What is being asked — Only one portion of the data is to be written out: from the line bearing "let allFact := rs.all" through the line bearing "let bs := if o.rb". Write it exactly as it appears.

Information provided: Begin

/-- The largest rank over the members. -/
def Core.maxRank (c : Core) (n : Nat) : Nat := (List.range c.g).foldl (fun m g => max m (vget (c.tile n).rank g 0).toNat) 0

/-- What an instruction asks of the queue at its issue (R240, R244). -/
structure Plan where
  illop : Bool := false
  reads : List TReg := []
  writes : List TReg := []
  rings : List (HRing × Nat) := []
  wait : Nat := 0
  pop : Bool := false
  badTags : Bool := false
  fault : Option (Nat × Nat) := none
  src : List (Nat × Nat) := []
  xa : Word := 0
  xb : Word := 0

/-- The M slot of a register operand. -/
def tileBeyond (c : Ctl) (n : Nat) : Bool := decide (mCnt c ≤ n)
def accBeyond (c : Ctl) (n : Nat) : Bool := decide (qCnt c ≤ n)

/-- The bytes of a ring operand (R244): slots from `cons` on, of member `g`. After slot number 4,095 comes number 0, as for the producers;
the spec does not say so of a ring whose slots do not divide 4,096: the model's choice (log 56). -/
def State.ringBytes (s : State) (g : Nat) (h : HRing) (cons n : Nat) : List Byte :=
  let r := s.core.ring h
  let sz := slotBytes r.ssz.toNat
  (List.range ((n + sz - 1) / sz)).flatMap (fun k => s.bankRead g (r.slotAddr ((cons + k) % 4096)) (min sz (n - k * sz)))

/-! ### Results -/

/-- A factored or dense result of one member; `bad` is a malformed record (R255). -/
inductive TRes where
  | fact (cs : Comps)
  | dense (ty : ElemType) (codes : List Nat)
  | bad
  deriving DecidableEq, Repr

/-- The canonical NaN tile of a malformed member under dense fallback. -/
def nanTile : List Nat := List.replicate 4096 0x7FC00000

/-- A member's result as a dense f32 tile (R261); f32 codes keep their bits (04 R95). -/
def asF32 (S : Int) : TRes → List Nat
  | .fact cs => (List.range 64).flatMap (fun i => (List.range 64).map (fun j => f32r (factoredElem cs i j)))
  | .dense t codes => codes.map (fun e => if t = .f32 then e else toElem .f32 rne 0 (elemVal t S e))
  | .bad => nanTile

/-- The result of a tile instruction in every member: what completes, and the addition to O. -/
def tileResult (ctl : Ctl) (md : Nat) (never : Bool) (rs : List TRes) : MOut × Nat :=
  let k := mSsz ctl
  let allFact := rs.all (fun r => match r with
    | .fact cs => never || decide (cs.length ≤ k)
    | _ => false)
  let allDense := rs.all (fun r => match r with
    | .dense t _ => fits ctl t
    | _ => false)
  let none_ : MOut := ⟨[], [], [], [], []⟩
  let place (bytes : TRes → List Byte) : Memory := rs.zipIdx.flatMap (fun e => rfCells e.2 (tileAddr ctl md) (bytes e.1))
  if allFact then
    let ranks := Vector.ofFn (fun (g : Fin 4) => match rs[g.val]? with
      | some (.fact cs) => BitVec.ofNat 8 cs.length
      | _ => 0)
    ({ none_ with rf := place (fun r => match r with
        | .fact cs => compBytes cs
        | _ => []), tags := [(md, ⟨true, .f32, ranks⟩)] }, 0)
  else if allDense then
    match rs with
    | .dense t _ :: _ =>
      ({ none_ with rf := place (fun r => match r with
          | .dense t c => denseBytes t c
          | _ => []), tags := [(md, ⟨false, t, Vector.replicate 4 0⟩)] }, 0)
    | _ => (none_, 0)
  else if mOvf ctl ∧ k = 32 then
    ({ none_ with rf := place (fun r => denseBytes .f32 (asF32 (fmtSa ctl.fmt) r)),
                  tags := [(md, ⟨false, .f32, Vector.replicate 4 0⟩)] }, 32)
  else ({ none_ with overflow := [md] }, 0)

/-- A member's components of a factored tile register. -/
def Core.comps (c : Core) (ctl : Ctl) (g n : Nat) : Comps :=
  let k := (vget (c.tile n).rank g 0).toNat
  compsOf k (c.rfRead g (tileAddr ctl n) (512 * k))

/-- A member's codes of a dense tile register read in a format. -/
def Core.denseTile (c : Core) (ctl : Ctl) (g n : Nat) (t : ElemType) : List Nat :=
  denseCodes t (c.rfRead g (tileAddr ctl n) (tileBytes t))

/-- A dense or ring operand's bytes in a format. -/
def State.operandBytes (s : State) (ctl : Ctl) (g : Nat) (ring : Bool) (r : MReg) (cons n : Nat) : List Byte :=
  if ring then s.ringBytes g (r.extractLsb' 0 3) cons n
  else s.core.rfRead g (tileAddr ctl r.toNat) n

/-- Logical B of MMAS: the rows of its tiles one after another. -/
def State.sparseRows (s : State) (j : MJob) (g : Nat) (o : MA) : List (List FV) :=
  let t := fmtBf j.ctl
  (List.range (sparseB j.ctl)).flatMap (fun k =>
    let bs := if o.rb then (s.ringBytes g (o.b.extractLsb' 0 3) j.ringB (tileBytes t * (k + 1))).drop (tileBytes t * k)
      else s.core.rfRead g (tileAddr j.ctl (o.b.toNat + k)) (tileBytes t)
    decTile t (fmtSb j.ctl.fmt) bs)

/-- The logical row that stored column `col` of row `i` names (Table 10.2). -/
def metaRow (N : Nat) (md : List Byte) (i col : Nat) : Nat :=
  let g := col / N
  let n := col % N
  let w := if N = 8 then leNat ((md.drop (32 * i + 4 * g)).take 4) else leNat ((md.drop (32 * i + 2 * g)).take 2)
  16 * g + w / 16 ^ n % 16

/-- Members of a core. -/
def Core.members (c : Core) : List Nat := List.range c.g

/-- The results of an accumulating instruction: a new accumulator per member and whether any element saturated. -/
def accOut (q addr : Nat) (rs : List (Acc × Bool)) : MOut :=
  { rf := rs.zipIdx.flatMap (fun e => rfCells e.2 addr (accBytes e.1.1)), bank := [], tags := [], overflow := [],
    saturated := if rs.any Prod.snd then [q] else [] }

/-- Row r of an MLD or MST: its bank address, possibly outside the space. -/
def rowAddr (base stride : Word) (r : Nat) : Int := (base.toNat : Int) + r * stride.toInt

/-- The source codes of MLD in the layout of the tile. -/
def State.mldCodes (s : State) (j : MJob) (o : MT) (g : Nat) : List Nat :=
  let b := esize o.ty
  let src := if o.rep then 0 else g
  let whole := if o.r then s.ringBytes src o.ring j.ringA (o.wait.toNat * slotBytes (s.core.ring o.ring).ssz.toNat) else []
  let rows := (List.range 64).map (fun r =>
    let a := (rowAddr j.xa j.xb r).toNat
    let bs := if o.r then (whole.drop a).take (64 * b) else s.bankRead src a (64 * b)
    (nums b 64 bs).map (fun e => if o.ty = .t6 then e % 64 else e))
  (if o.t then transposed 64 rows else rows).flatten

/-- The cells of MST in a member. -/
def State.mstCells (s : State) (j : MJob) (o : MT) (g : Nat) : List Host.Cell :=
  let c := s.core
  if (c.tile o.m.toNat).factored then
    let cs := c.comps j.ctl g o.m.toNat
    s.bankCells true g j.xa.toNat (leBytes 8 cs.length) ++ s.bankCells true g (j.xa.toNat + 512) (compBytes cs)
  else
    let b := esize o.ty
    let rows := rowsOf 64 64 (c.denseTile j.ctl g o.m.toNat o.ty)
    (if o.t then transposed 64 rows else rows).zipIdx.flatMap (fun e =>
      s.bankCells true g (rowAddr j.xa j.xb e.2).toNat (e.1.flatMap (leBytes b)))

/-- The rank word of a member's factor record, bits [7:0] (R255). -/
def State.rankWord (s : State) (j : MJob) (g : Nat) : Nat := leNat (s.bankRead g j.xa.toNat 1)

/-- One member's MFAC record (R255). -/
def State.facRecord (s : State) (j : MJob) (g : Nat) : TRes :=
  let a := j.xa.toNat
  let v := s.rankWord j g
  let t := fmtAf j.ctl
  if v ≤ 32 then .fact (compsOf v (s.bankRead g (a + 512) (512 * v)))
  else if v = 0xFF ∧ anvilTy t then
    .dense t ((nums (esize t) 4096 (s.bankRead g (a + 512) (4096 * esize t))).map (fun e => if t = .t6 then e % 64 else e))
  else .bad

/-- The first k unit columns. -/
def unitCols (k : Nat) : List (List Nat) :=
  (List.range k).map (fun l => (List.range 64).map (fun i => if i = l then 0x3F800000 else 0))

Information provided: End

Task answer —
  let allFact := rs.all (fun r => match r with
    | .fact cs => never || decide (cs.length ≤ k)
    | _ => false)
  let allDense := rs.all (fun r => match r with
    | .dense t _ => fits ctl t
    | _ => false)
  let none_ : MOut := ⟨[], [], [], [], []⟩
  let place (bytes : TRes → List Byte) : Memory := rs.zipIdx.flatMap (fun e => rfCells e.2 (tileAddr ctl md) (bytes e.1))
  if allFact then
    let ranks := Vector.ofFn (fun (g : Fin 4) => match rs[g.val]? with
      | some (.fact cs) => BitVec.ofNat 8 cs.length
      | _ => 0)
    ({ none_ with rf := place (fun r => match r with
        | .fact cs => compBytes cs
        | _ => []), tags := [(md, ⟨true, .f32, ranks⟩)] }, 0)
  else if allDense then
    match rs with
    | .dense t _ :: _ =>
      ({ none_ with rf := place (fun r => match r with
          | .dense t c => denseBytes t c
          | _ => []), tags := [(md, ⟨false, t, Vector.replicate 4 0⟩)] }, 0)
    | _ => (none_, 0)
  else if mOvf ctl ∧ k = 32 then
    ({ none_ with rf := place (fun r => denseBytes .f32 (asF32 (fmtSa ctl.fmt) r)),
                  tags := [(md, ⟨false, .f32, Vector.replicate 4 0⟩)] }, 32)
  else ({ none_ with overflow := [md] }, 0)

/-- A member's components of a factored tile register. -/
def Core.comps (c : Core) (ctl : Ctl) (g n : Nat) : Comps :=
  let k := (vget (c.tile n).rank g 0).toNat
  compsOf k (c.rfRead g (tileAddr ctl n) (512 * k))

/-- A member's codes of a dense tile register read in a format. -/
def Core.denseTile (c : Core) (ctl : Ctl) (g n : Nat) (t : ElemType) : List Nat :=
  denseCodes t (c.rfRead g (tileAddr ctl n) (tileBytes t))

/-- A dense or ring operand's bytes in a format. -/
def State.operandBytes (s : State) (ctl : Ctl) (g : Nat) (ring : Bool) (r : MReg) (cons n : Nat) : List Byte :=
  if ring then s.ringBytes g (r.extractLsb' 0 3) cons n
  else s.core.rfRead g (tileAddr ctl r.toNat) n

/-- Logical B of MMAS: the rows of its tiles one after another. -/
def State.sparseRows (s : State) (j : MJob) (g : Nat) (o : MA) : List (List FV) :=
  let t := fmtBf j.ctl
  (List.range (sparseB j.ctl)).flatMap (fun k =>
    let bs := if o.rb then (s.ringBytes g (o.b.extractLsb' 0 3) j.ringB (tileBytes t * (k + 1))).drop (tileBytes t * k)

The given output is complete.